La stessa Commissione valuta che, per conseguire una riduzione delle emissioni del 40%, occorrano investimenti incrementali di 260 miliardi di euro all’anno e molto di più per alzare l’asticella al 55 o al 60%.

Diviene perciò necessaria una politica internazionale volta a coinvolgere nella lotta ai cambiamenti climatici, almeno i due altri grandi protagonisti dell’economia mondiale, cioè Cina e Stati Uniti. L’esito delle elezioni americane sarà quindi dirimente, date le posizioni negazioniste di Trump.
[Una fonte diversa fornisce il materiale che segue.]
/-- Settles O7: an instruction that can issue puts the result of its arithmetic in its accumulator, and no move of the
same instruction writes it; each result is the exact value, saturated, or nothing under a pin. -/
theorem engineAccumulators : Obligations.EngineAccumulators := by
  unfold Obligations.EngineAccumulators
  refine ⟨?products, ?sums, ?values, ?tests, ?clears⟩
  case products =>
    intro s g p hs e n prod
    refine ⟨yields_arith hs rfl p.s1.isLt p.s2.isLt fun x y h => ?_, yields_arith hs rfl p.s1.isLt p.s2.isLt fun x y h => ?_,
      yields_arith hs rfl p.s1.isLt p.s2.isLt fun x y h => ?_⟩
    · exact eq_of_accGets_places (inAcc_mul _ _) h
    · exact takes_of_accGets h
    · exact takes_of_accGets h
  case sums =>
    intro s g p m k d hs n gives
    have hm : m.toNat % 4 = m.toNat := Nat.mod_eq_of_lt m.isLt
    refine ⟨yields_sum hs rfl (by omega) fun x => ?_, yields_sum hs rfl (by omega) fun x => ?_, yields_sum hs rfl (by decide) fun x => ?_,
      yields_sum hs rfl (by decide) fun x => ?_, yields_sum hs rfl k.isLt fun x => ?_, yields_sum hs rfl (by decide) fun x => ?_,
      yields_sum hs rfl d.isLt fun x => ?_, yields_sum hs rfl d.isLt fun x => ?_⟩
    · rw [arithOf, hm]; rfl
    · rw [arithOf, hm]; rfl
    · rfl
    · have habs : ((x.oldAcc n).natAbs : Int) = if x.oldAcc n < 0 then - x.oldAcc n else x.oldAcc n := by split <;> omega
      rw [← habs]; rfl
    · rfl
    · rfl
    · rfl
    · rfl
  case values =>
    intro s g p m k d c hs n sets
    have hm : m.toNat % 4 = m.toNat := Nat.mod_eq_of_lt m.isLt
    refine ⟨yields_places hs rfl (by decide) (fun x => rfl) fun x => inAcc_zero,
      yields_places hs rfl d.isLt (fun x => rfl) fun x => inAcc_upper _,
      yields_places hs rfl (by omega) (fun x => ?_) fun x => inAcc_max (inAcc_oldAcc x _) (inAcc_oldAcc x _),
      yields_places hs rfl (by omega) (fun x => ?_) fun x => inAcc_min (inAcc_oldAcc x _) (inAcc_oldAcc x _),
      yields_arith hs rfl (by omega) c.isLt fun x y h => ?_, yields_arith hs rfl k.isLt (by decide) fun x y h => ?_⟩
    · rw [arithOf, hm]; rfl
    · rw [arithOf, hm]; rfl
    · rw [arithOf, hm] at h
      exact selects_of_accGets (inAcc_oldAcc x _) h
    · exact shifts_of_accGets (inAcc_div (inAcc_oldAcc x _) _) h
  case tests =>
    intro s g p m d r imm hs tests
    have hm : m.toNat % 4 = m.toNat := Nat.mod_eq_of_lt m.isLt
    refine ⟨yields_compares hs rfl (by omega) fun x => ?_, yields_compares hs rfl (by decide) fun x => rfl, ?_, ?_⟩
    · rw [arithOf, hm]; rfl
    · exact yields_reg hs rfl (by decide) (by omega) (by omega) (by decide) fun x env => nz_afterCompare rfl
    · refine yields_reg hs rfl (by decide) (by omega) (by decide) imm.isLt fun x env => ?_
      have hcmp := effOf_cmpdi x env d.toNat imm.toNat
      rw [BitVec.ofNat_toNat, BitVec.setWidth_eq] at hcmp
      exact nz_afterCompare hcmp
  case clears =>
    intro s g m a o w src imm hs n clears dst
    have hdst : dst.toNat = 0x10 + n := Nat.mod_eq_of_lt (by omega)
    refine ⟨yields_lda hs m a o, yields_wideLoad hs a w, ?_, ?_⟩
    · refine yields_reg hs rfl (by decide) dst.isLt src.isLt (by decide) fun x env => ?_
      rw [hdst]
      exact pinned_afterMove (srcReg x src.toNat).1 a.isLt rfl rfl
    · refine yields_reg hs rfl (by decide) dst.isLt (by decide) imm.isLt fun x env => ?_
      rw [hdst]
      exact pinned_afterMove (BitVec.ofNat 32 imm.toNat) a.isLt rfl rfl
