-- ==== Sys2Proof/Machine/Params.lean ====
section
/-! DEFINITION. What follows from a configuration: the derived selectors of 00_scope.md R3, the constraints of R7,
the buffers of 10_state.md R30, R31 with their sizes and fills. -/

namespace Sys2Proof

/-- `OVERLAY` is true exactly when `MACHINE = MZ1500` (R3). -/
def Config.overlay (c : Config) : Bool := c.variant == .mz1500

/-- `BOOT = FLASH` (R3). -/
def Config.hasFlash (c : Config) : Bool := c.boot == .flash

/-- The PCG write port is present: `MACHINE = MZ700` and `PCG700` (R24, R134). -/
def Config.hasPcgPort (c : Config) : Bool := c.variant == .mz700 && c.pcg700

/-- `FLASH_SIZE / 4096`, the number of boot pages (R23). -/
def Config.pages (c : Config) : Nat := c.flashSize / flashSector

/-- `PAGE_BITS` (R7). -/
def Config.pageBits (c : Config) : Nat := c.pages.log2

/-- `PRIO_MAP` as a function of `PRIORITY` (R268). -/
def Config.policy (c : Config) (p : BitVec 2) : PrioPolicy :=
  match p.toNat with
  | 0 => c.prioMap.p0
  | 1 => c.prioMap.p1
  | 2 => c.prioMap.p2
  | _ => c.prioMap.p3

/-- The ports the instance defines (R99, R139, R148), in the order of R96. -/
def Config.definedPorts (c : Config) : List Port :=
  [c.ports.monlOff, c.ports.monhOff, c.ports.monlOn, c.ports.monhOn, c.ports.monAll]
    ++ (if c.overlay then [c.ports.pcgOpen, c.ports.pcgClose] else [])
    ++ (if c.hasFlash then [c.ports.bootPage] else [])
    ++ (if c.overlay then [c.ports.priority] else [])

/-- A power of two. -/
abbrev isPow2 (n : Nat) : Prop := n = 2 ^ n.log2

/-- The address lies in the I/O block `0xE000`-`0xE7FF` (R7). -/
abbrev inIoBlock (a : Nat) : Prop := 0xE000 ≤ a ∧ a ≤ 0xE7FF

/-- `TV` selects the values of every timing parameter as one set (R9); the machine reads them through this alone. -/
def Config.timing (c : Config) : Timing :=
  match c.tv with
  | .ntsc => c.ntscTable
  | .pal => c.palTable

/-- The constraints of R7 on one timing table (92 D21); `T_PCG` only with `OVERLAY`. -/
abbrev Timing.Ok (overlay : Bool) (t : Timing) : Prop :=
  2 ≤ t.cpl ∧ visibleLines < t.lpf
    ∧ visibleLines ≤ t.vsStart ∧ t.vsStart < t.vsEnd ∧ t.vsEnd ≤ t.lpf
    ∧ 0 < t.tHbs ∧ t.tHbs < t.tHbe ∧ t.tHbe ≤ t.cpl
    ∧ 0 < t.tHss ∧ t.tHss < t.tHse ∧ t.tHse ≤ t.cpl
    ∧ (overlay = true → 0 < t.tPcg ∧ t.tPcg < t.cpl)

/-- The same as a test. -/
def Timing.ok (overlay : Bool) (t : Timing) : Bool := decide (Timing.Ok overlay t)

/-- The timing constraints hold of both tables (R7, R9, 92 D21; log entry 18). -/
abbrev Config.TimingOk (c : Config) : Prop :=
  Timing.ok c.overlay c.ntscTable = true ∧ Timing.ok c.overlay c.palTable = true

/-- The port and address constraints of R7 and 93 K6. -/
abbrev Config.AddressesOk (c : Config) : Prop :=
  c.definedPorts.Nodup
    ∧ inIoBlock c.mmio.pioBase.toNat ∧ inIoBlock (c.mmio.pioBase.toNat + 3)
    ∧ inIoBlock c.mmio.pitBase.toNat ∧ inIoBlock (c.mmio.pitBase.toNat + 3)
    ∧ inIoBlock c.mmio.aux.toNat
    ∧ (c.hasPcgPort = true → inIoBlock c.mmio.pcgData.toNat ∧ inIoBlock c.mmio.pcgAddr.toNat
        ∧ inIoBlock c.mmio.pcgCtrl.toNat ∧ [c.mmio.pcgData, c.mmio.pcgAddr, c.mmio.pcgCtrl].Nodup)

/-- The size constraints of R7 and 93 K7. -/
abbrev Config.SizesOk (c : Config) : Prop :=
  c.iplSize = lowSize ∧ isPow2 c.cgSize ∧ 4096 ≤ c.cgSize
    ∧ c.pcgSize = (if c.overlay then 0x6000 else 0x1000) ∧ c.extSize = 0x1800
    ∧ (c.hasFlash = true → isPow2 c.flashSize ∧ 0x8000 ≤ c.flashSize)

/-- The flash command constraints of R7 and R98. -/
abbrev Config.FlashOk (c : Config) : Prop :=
  c.hasFlash = true →
    c.flashCmdAddrMask = 0x7FFF
      ∧ [c.flashCmdIdEntry, c.flashCmdIdExit, (0xA0 : Byte), (0x80 : Byte)].Nodup

/-- `PRIO_MAP` is onto the three policies (R268). -/
abbrev Config.PrioOk (c : Config) : Prop :=
  c.overlay = true →
    ∀ p ∈ [PrioPolicy.pcgFront, .textFgFront, .pcgOverBg],
      p ∈ [c.prioMap.p0, c.prioMap.p1, c.prioMap.p2, c.prioMap.p3]

/-- The configuration satisfies the constraints of R7 (R336 (c)); a constraint on a unit the instance does not have
is not asked (log entry 18). -/
abbrev Config.Ok (c : Config) : Prop :=
  c.TimingOk ∧ c.AddressesOk ∧ c.SizesOk ∧ c.FlashOk ∧ c.PrioOk

/-- The byte buffers the core owns (R30, R31). -/
inductive Buffer where
  | ipl
  | cgrom
  | ext
  | pcg
  | ram
  | vram
  | fstore
deriving DecidableEq, Repr

/-- The size of a buffer (R30, R31). -/
def bufferSize (c : Config) : Buffer → Nat
  | .ipl => c.iplSize
  | .cgrom => c.cgSize
  | .ext => c.extSize
  | .pcg => c.pcgSize
  | .ram => ramSize
  | .vram => vramSize
  | .fstore => c.flashSize

/-- What an unlisted byte of a buffer reads as: the fill INITIALIZE gives it (R30, R31, R350; log entry 10). -/
def fillOf (c : Config) (b : Buffer) (off : Nat) : Byte :=
  match b with
  | .ipl | .cgrom | .ext | .fstore => fillRom
  | .pcg | .ram => fillRam
  | .vram => if 0x800 ≤ off ∧ off < 0xC00 then c.vramAttrFill else fillRam

/-- An unlisted line of `FRAME` or `PREV`: 320 times colour 0 (R33, R350). -/
def blankLine : Line := List.replicate frameW 0

/-- (0,0,0). -/
def Rgb.black : Rgb := { r := 0, g := 0, b := 0 }

/-- An unlisted row of `HOST`: 640 times (0,0,0) (R33, R350). -/
def blankRow : List Rgb := List.replicate hostW Rgb.black

end Sys2Proof
end

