-- ==== Sys2Proof/Tests/Slice0.lean ====
section
/-! SUPPORT. Tests: well-formedness, one written-out word per operation, one step per operation against
95_test_vectors.md, and a witness for the hypotheses of every statement. -/

open Sys2Proof Sys2Proof.Machine Sys2Proof.Claims

namespace Sys2Proof.Tests

/-! ## Small states -/

/-- A live machine with nothing in its memories. -/
def st (c : Config) (l : Latch) (r : Raster) (f : FlashRegs) : State :=
  { State.reset with cfg := c, latch := l, raster := r, flash := f }

/-- A latch with the given `MODE` and `PCG_BANK`. -/
def lat (mode : BitVec 3) (bank : BitVec 2) : Latch := { Latch.powerOn with mode := mode, pcgBank := bank }

/-- The raster group at clock `h` of line `l` by 41 R186, no stall. -/
def ras (c : Config) (l h : Nat) : Raster :=
  { Raster.powerOn with
    line := l, hcnt := h, hblank := hblankAt c.timing h, hsync := hsyncAt c.timing h, vblank := vblankAt l,
    vsync := vsyncAt c.timing l, blankVram := blankVramAt c.timing h, pcgSafe := pcgSafeAt c h }

/-- Flash registers in a cycle state with nothing busy. -/
def fl (k : Cycle) : FlashRegs := { FlashRegs.powerOn with cycle := k }

/-- A byte image that is `00` but for a few bytes is listed where it differs from the fill: the tests list what they use. -/
def withRom (s : State) (ipl cg ext : Memory) : State :=
  { s with mems := { s.mems with ipl := ipl, cgrom := cg, ext := ext } }

/-- CFG-A of 95_test_vectors.md section 0. -/
def sA (mode : BitVec 3) (bank : BitVec 2) : State :=
  withRom (st .reference (lat mode bank) .powerOn .powerOn) [] [(0x001, 0x81), (0x008, 0x18), (0x801, 0x00)] []

/-- CFG-B of the same section. -/
def sB (mode : BitVec 3) : State :=
  withRom (st .plain700 (lat mode 0) .powerOn .powerOn) [(0x000, 0xC3), (0xFFF, 0x76)]
    [(0x008, 0x18), (0x209, 0x24), (0xA0B, 0x3C)] [(0x0000, 0xE8), (0x17FF, 0x99)]

/-- CFG-C of the same section. -/
def sC (pcgData pcgAddr pcgCtrl : Byte) : State :=
  withRom (st .board700 { Latch.powerOn with pcgData := pcgData, pcgAddr := pcgAddr, pcgCtrl := pcgCtrl } .powerOn
    .powerOn) [] [(0x410, 0x99)] []

/-- A flash in a cycle state over a store that lists two bytes. -/
def sF (k : Cycle) : State :=
  { st .reference .powerOn .powerOn (fl k) with
    mems := { Memories.filled with fstore := [(0x2FFF, 0x00), (0x3000, 0x12)] } }

/-- A flash that counts down. -/
def sBusy (n : Nat) : State :=
  { st .reference .powerOn .powerOn { FlashRegs.powerOn with busy := n } with
    mems := { Memories.filled with fstore := [(0x1234, 0x5A)] } }

/-- The next state of an operation. -/
def after (i : Instr) (s : State) : Option State :=
  match exec i s with
  | .next t => some t
  | .fault _ => none
  | .refused _ => none

/-- What an operation returns. -/
def out (i : Instr) (s : State) : Option Result := (after i s).map (·.result)

/-- A byte of a buffer after an operation. -/
def byteAfter (i : Instr) (s : State) (b : Buffer) (k : Nat) : Option Byte := (after i s).map (·.peek b k)

/-- What an operation appended to an empty trace. -/
def signals (i : Instr) (s : State) : Option (List (Sig × Bool)) := (after i s).map (·.trace)

/-! ## Ill-formed operands, one for each check of `Instr.wf` -/

theorem test_wf_pcgwin : Instr.wf .reference (.memPcgwin .read 0xCFFF) = false
    ∧ Instr.wf .reference (.memPcgwin .read 0xF000) = false ∧ Instr.wf .reference (.memPcgwin .read 0xEFFF) = true := by decide
theorem test_wf_outUndef : Instr.wf .reference (.outUndef 0xE5) = false ∧ Instr.wf .plain700 (.outUndef 0xE5) = true := by
  decide
theorem test_wf_flash_reads : Instr.wf .reference (.frd 0x20000) = false
    ∧ Instr.wf .reference (.frdStatus 0x20000) = false ∧ Instr.wf .reference (.frdArray 0x20000) = false
    ∧ Instr.wf .reference (.fReset 0x20000) = false ∧ Instr.wf .reference (.fSectorErase 0x20000) = false
    ∧ Instr.wf .reference (.frd 0x1FFFF) = true := by decide
theorem test_wf_flash_writes : Instr.wf .reference (.fwr 0x20000 0) = false
    ∧ Instr.wf .reference (.fwrBusy 0x20000 0) = false ∧ Instr.wf .reference (.fProgramData 0x20000 0) = false
    ∧ Instr.wf .reference (.fMismatch 0x20000 0) = false := by decide
theorem test_wf_frdId : Instr.wf .reference (.frdId 2) = false ∧ Instr.wf .reference (.frdId 1) = true := by decide
theorem test_wf_renderLine : Instr.wf .reference (.renderLine 200) = false ∧ Instr.wf .reference (.renderLine 199) = true := by
  decide
theorem test_wf_initCore : Instr.wf .reference (.initCore { Config.reference with iplSize := 2048 } .absent) = false
    ∧ Instr.wf .reference (.initCore .board700 .absent) = true := by decide
theorem test_wf_snapLoad :
    Instr.wf .reference (.snapLoad { State.reset.snapshot with timing.hcnt := 228 }) = false := by decide

/-- Bodies that no SNAP_SAVE produces: a chip erase under way over a store that is not erased, a sector erase with no erased
sector, a pattern byte where nothing writes one, a page above a data byte. -/
theorem test_wf_snapshot_bodies :
    ({ State.reset.snapshot with flash := ⟨.idle, 20000, false⟩, fstore := [(0, 0x12)] } : Snapshot).wf = false
      ∧ ({ State.reset.snapshot with flash := ⟨.idle, 20000, false⟩ } : Snapshot).wf = true
      ∧ ({ State.reset.snapshot with flash := ⟨.idle, 5000, true⟩, fstore := [(0, 0x12)] } : Snapshot).wf = true
      ∧ ({ State.reset.snapshot with
            flash := ⟨.idle, 5000, false⟩, fstore := (List.range 32).map (fun n => (n * 4096, 0x12)) } : Snapshot).wf = false
      ∧ ({ State.reset.snapshot with identity := .plain700, pcg := [(0, 1)] } : Snapshot).wf = false
      ∧ ({ State.reset.snapshot with identity := .board700, pcg := [(0, 1), (0x7FF, 1)] } : Snapshot).wf = true
      ∧ ({ State.reset.snapshot with
            identity := { Config.reference with flashSize := 0x200000 }, latch.bootPage := 256 } : Snapshot).wf = false := by
  decide

/-! ## Words written out from 30 R91, R94, one for each operation that has one

`kind(2) addr(16) data(8)`; the flash words are `fa[14:0] data(8)`. -/

/-- The operation of a transaction code in a latch state. -/
def busOp (s : State) (tc : BitVec 26) : Option Instr := (decode s.context (.bus tc)).toOption
/-- The carrier of a transaction code. -/
def busCarrier (tc : BitVec 26) : Option Instr := (carrier .reference (.bus tc)).toOption
/-- The operation of a flash write by its comparison code. -/
def flashOp (s : State) (fc : Nat) : Option Instr :=
  (decode s.context (.flashWr (fc / 256) (BitVec.ofNat 8 fc))).toOption

theorem test_decode_carriers :
    busCarrier 0b00_0000111111111111_00000000 = some (.memrd 0x0FFF)
      ∧ busCarrier 0b01_0001000000000000_10100101 = some (.memwr 0x1000 0xA5)
      ∧ busCarrier 0b10_0001001011100100_00000000 = some (.iord 0xE4)
      ∧ busCarrier 0b11_0000000011100101_11111110 = some (.iowr 0xE5 0xFE)
      ∧ (carrier .reference (.flashRd 0x21234)).toOption = some (.frd 0x1234)
      ∧ (carrier .reference (.flashWr 0x1234 0x5A)).toOption = some (.fwr 0x1234 0x5A)
      ∧ (carrier .plain700 (.flashRd 0)).toOption = none := by decide

theorem test_decode_mem :
    busOp (sA 0b111 1) 0b01_1101000000000000_11111111 = some (.memPcgwin (.write 0xFF) 0xD000)
      ∧ busOp (sA 0b011 0) 0b00_1110000000000010_00000000 = some (.memMmioPio .read 2)
      ∧ busOp (sA 0b011 0) 0b01_1110000000000111_01110100 = some (.memMmioPit (.write 0x74) 3)
      ∧ busOp (sA 0b011 0) 0b00_1110000000001000_00000000 = some (.memMmioAux .read)
      ∧ busOp (sC 0 0 0) 0b01_1110000000010000_11111111 = some (.memPcgwData (.write 0xFF))
      ∧ busOp (sC 0 0 0) 0b01_1110000000010001_00001001 = some (.memPcgwAddr (.write 9))
      ∧ busOp (sC 0 0 0) 0b01_1110000000010010_00010111 = some (.memPcgwCtrl (.write 0x17))
      ∧ busOp (sA 0b011 0) 0b01_0000010101010101_10101010 = some (.memBootflash (.write 0xAA) 0x555)
      ∧ busOp (sB 0b011) 0b00_0000111111111111_00000000 = some (.memBootrom .read 0xFFF)
      ∧ busOp (sB 0b011) 0b00_1101100000000000_00000000 = some (.memVram .read 0x800)
      ∧ busOp (sB 0b011) 0b01_1110011111111111_00010001 = some (.memWindow (.write 0x11) 0xE7FF)
      ∧ busOp (sB 0b001) 0b01_1110000000000000_01010101 = some (.memWindow (.write 0x55) 0xE000) := by decide

theorem test_decode_ports :
    busOp (sA 0b011 0) 0b10_0000000000000000_00000000 = some (.iord 0)
      ∧ busOp (sA 0b011 0) 0b11_0001001011100000_00000000 = some .outMonlOff
      ∧ busOp (sA 0b011 0) 0b11_0000000011100001_11111111 = some .outMonhOff
      ∧ busOp (sA 0b011 0) 0b11_0000000011100010_00000000 = some .outMonlOn
      ∧ busOp (sA 0b011 0) 0b11_0000000011100011_00000000 = some .outMonhOn
      ∧ busOp (sA 0b011 0) 0b11_0000000011100100_00000000 = some .outMonAll
      ∧ busOp (sA 0b011 0) 0b11_0000000011100101_11111110 = some (.outPcgOpen 2)
      ∧ busOp (sA 0b011 0) 0b11_0000000011100110_00000000 = some .outPcgClose
      ∧ busOp (sA 0b011 0) 0b11_0000000011101001_00100101 = some (.outBootPage 0x25)
      ∧ busOp (sA 0b011 0) 0b11_0000000011110000_00000111 = some (.outPriority 3)
      ∧ busOp (sA 0b011 0) 0b11_0000000000000000_11111111 = some (.outUndef 0)
      ∧ busOp (sB 0b011) 0b11_0000000011100101_00000001 = some (.outUndef 0xE5) := by decide

theorem test_decode_flash_writes :
    flashOp (sF .idle) 0b101010101010101_10101010 = some .fUnlock1
      ∧ flashOp (sF .idle) 0b010001101000101_11110000 = some (.fReset 0x2345)
      ∧ flashOp (sF .unlock1) 0b010101010101010_01010101 = some .fUnlock2
      ∧ flashOp (sF .unlock2) 0b101010101010101_10100000 = some .fProgramSetup
      ∧ flashOp (sF .unlock2) 0b101010101010101_10000000 = some .fEraseSetup
      ∧ flashOp (sF .unlock2) 0b101010101010101_10010000 = some .fIdEntry
      ∧ flashOp (sF .unlock2) 0b101010101010101_11110000 = some .fIdExit
      ∧ flashOp (sF .programSel) 0b101010101010101_10101010 = some (.fProgramData 0x5555 0xAA)
      ∧ flashOp (sF .eraseSel) 0b101010101010101_10101010 = some .fEraseUnlock1
      ∧ flashOp (sF .eraseUnlock1) 0b010101010101010_01010101 = some .fEraseUnlock2
      ∧ flashOp (sF .eraseUnlock2) 0b101010101010101_00010000 = some .fChipErase
      ∧ flashOp (sF .eraseUnlock2) 0b101010101010101_00110000 = some (.fSectorErase 0x5555)
      ∧ flashOp (sF .unlock2) 0b101010101010100_10100000 = some (.fMismatch 0x5554 0xA0)
      ∧ flashOp (sBusy 4) 0b101010101010101_10101010 = some (.fwrBusy 0x5555 0xAA) := by decide

theorem test_decode_flash_reads :
    (decode (sBusy 1).context (.flashRd 0x1FFFF)).toOption = some (.frdStatus 0x1FFFF)
      ∧ (decode { (sF .idle).context with flash.idMode := true } (.flashRd 1)).toOption = some (.frdId 1)
      ∧ (decode { (sF .idle).context with flash.idMode := true } (.flashRd 0x8000)).toOption = some (.frdArray 0x8000) := by
  decide

theorem test_decode_named_calls :
    (decode (sA 0b011 0).context .tick).toOption = some .tick
      ∧ (decode (sA 0b011 0).context .tempo).toOption = some .tempo
      ∧ (decode (sA 0b011 0).context .blink).toOption = some .blink
      ∧ (decode (sA 0b011 0).context .present).toOption = some .present
      ∧ (decode (sA 0b011 0).context .reset).toOption = some .reset
      ∧ (decode (sA 0b011 0).context .snapSave).toOption = some .snapSave
      ∧ (decode (sA 0b011 0).context .release).toOption = some .release
      ∧ (decode (sA 0b011 0).context (.initCore .plain700 .absent)).toOption = some (.initCore .plain700 .absent)
      ∧ (decode (sA 0b011 0).context (.snapLoad (sB 0b011).snapshot)).toOption = some (.snapLoad (sB 0b011).snapshot)
      ∧ (decode (sA 0b011 0).context (.malformed 27 0)).toOption = none := by decide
In secondo luogo bisogna che, all’interno dell’Unione Europea, si proceda con una politica unitaria. Gli interessi di un paese come la Polonia, che ancora conta tanto sul carbone, e dell’Italia, che non ne produce nemmeno un chilo, sono troppo divergenti e debbono essere armonizzati a livello continentale. Il che è difficile e costoso.

In terzo luogo, una trasformazione così radicale e rapida non può essere raggiunta se non con l’applicazione di un’imposta (comunemente chiamata carbon tax) che renda conveniente il passaggio di tutto il continente verso le energie rinnovabili.

Un passaggio che risulterà ancora troppo costoso, quindi impossibile, se non sarà accompagnato da un progresso scientifico e tecnologico così forte da avvicinare in modo sostanziale i costi delle vecchie e delle nuove forme di energia.

Con lo stesso entusiasmo con cui sosteniamo la vigorosa ed esemplare politica europea in difesa dell’ambiente, dobbiamo tener conto delle difficili decisioni che dovremo prendere per renderla possibile. Altrimenti continueremo a predicare molto e ad accontentarci di quel poco che potremo e riusciremo a fare.